Selecting and Developing Replacement Heifers
Fall is the time of year when many cow-calf producers make their replacement heifer selections and begin planning for the development of those heifers into bred females. The following are tips for selecting and developing replacement heifers.
The following are suggestions for replacement heifer selection from Dr. Jim Gosey, Beef Specialist and Professor Emeritus at the University of Nebraska–Lincoln. The first thing Dr. Gosey suggests is removing heifers that are:
- born late in the calving season (after the first 45 days)
- from cows that needed assistance at calving
- born to dams that have big teats or need help getting their calves to nurse
- exceptionally small at weaning
- nervous or have an attitude problem
After these heifers are removed, consider developing the rest and exposing them for a short breeding season (30-45 days). This will select for those heifers that are the most fertile. If the number of replacement heifers to be kept needs to be reduced, give special consideration to keeping daughters from older cows in the herd. The dams of these heifers have worked in your production environment.

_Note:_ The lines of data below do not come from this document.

-- ==== Sys2Proof/Machine/Ops.lean ====
section
/-! DEFINITION. The shared operations: the transition table, the accumulator, the output ports, the reader, and the fetch of a
cycle. There is no operation that takes an exception and none that returns from one: the block saves no state on any event
and has no vector, handler or return (60_exceptions.md R140, R145). There is no memory operation (20_memory.md R40). -/

namespace Sys2Proof.Machine

/-- The constant store `state_transition_lut`, by key, 0 to 15 (40_transition_lut.md R80). -/
def transitionTable : Vector Delta 16 :=
  ⟨#[.zero,     .plusOne,  .minusOne, .zero,
     .minusOne, .zero,     .zero,     .plusOne,
     .plusOne,  .zero,     .zero,     .minusOne,
     .zero,     .minusOne, .plusOne,  .zero], rfl⟩

/-- `LUT(key) = TABLE[key]` (40_transition_lut.md R80). -/
def lut (k : Key) : Delta := transitionTable[k.toNat]'k.isLt

/-- The conditional derivation of 40_transition_lut.md R85. -/
def lutConditional (p n : Sample) : Delta :=
  if p ^^^ n = 0b00 ∨ p ^^^ n = 0b11 then .zero
  else if (p.getLsbD 1 ^^ n.getLsbD 0) then .plusOne
  else .minusOne

/-- WRAP_ADD (42_position_accumulator.md R121): the sum of the 33-bit extensions, modulo 2^32. -/
def wrapAdd (p : Position) (d : Delta) : Position :=
  (p.setWidth 33 + d.code.signExtend 33).setWidth 32

/-- SAT_ADD (42_position_accumulator.md R122): the exact sum, then clamped to the Int32 range. -/
def satAdd (p : Position) (d : Delta) : Position :=
  BitVec.ofInt 32 (min (2 ^ 31 - 1) (max (-2 ^ 31) (p.toInt + d.value)))

/-- ACC, the accumulator update (42_position_accumulator.md R120). -/
def acc (policy : OverflowPolicy) (p : Position) (d : Delta) : Position :=
  match policy with
  | .wrap     => wrapAdd p d
  | .saturate => satAdd p d

/-- A read of the transition table: it writes no register and no port (20_memory.md R41, 40_transition_lut.md R86); what it gave is
kept in the model's own `lutOut` (log entry 5). -/
def State.readTable (s : State) (k : Key) : State := { s with lutOut := lut k }

/-- The outputs of a cycle: `position_out = S.pos`, the value before the edge, and `delta_out = code(d)` (10_state.md R30). -/
def State.drive (s : State) (d : Delta) : State :=
  { s with positionOut := s.pos, deltaOut := d.code }

/-- `pos <- ACC(S.pos, d)` (41_decoder_fsm.md R105). -/
def State.accumulate (s : State) (d : Delta) : State :=
  { s with pos := acc s.params.overflowPolicy s.pos d }

/-- `last <- s` (10_state.md R22). -/
def State.recordSample (s : State) (x : Sample) : State := { s with last := x }

/-- `last <- 0b00` and `pos <- 0`, RESET's writes beside `primed` (41_decoder_fsm.md R101). -/
def State.clearCount (s : State) : State := { s with last := 0b00, pos := 0 }

/-- A read of the `position` port (42_position_accumulator.md R124). A reader clocked by `clk` gets all 32 bits of `pos` as they are
before the edge (20_memory.md R45); an asynchronous reader gets a free value (20_memory.md R54; log entry 7). -/
def State.observe (s : State) : State :=
  match s.params.readerDomain with
  | .sync  => { s with positionOut := s.pos, snapshot := s.pos }
  | .async => { s with positionOut := s.pos, snapshot := Config.asyncRead s.draws, draws := s.draws + 1 }

/-- What the outside presents at the next edge: nothing, once the list is at its end (log entry 1). -/
def State.currentCycle (s : State) : Cycle := s.inputs.headD Cycle.quiet

/-- The state with the next edge's inputs taken. -/
def State.consumeCycle (s : State) : State := { s with inputs := s.inputs.tail }

/-- The state in which the next edge is presented `c`, in the place of what stood there. -/
def State.present (s : State) (c : Cycle) : State := { s with inputs := c :: s.inputs.tail }

/-- The state in which the coming edges are presented `cs`. -/
def State.withInputs (s : State) (cs : List Cycle) : State := { s with inputs := cs }

/-- One outcome after another: the second runs in the state the first left. -/
def andThen (o : Host.Outcome State Fault Refusal) (f : State → Host.Outcome State Fault Refusal) :
    Host.Outcome State Fault Refusal :=
  match o with
  | .next s    => f s
  | .fault r   => .fault r
  | .refused r => .refused r

end Sys2Proof.Machine
end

UNL Extension Beef Reproduction Specialist Dr. Rick Funston suggests producers should consider developing replacement heifers employing a systems approach utilizing feed resources they will be expected to consume as mature cows. Research from the University of Nebraska–Lincoln and other universities has shown that heifers can be developed to 50-57% of their mature weight at breeding and not impair reproductive performance. However, it is critical that an appropriate level of nutrition is available prior to breeding and through calving to achieve these results.
A webinar by Dr. Funston "Cost Effective Replacement Development" highlights research and offers suggestions for developing replacement heifers.
Another resource is the UNL NebGuide G2215 "Reducing Replacement Heifer Development Costs Using a Systems Approach" (PDF version, 1.04MB).
Dr. Funston made a presentation at the 2014 Beef Improvement Federation Conference titled "Beef Heifer Development and Lifetime Productivity" (PDF 426KB) that also focuses on these issues.
Bred heifers are valuable and represent the future of your herd. Cost effectively developing heifers that will work in your production environment is critical.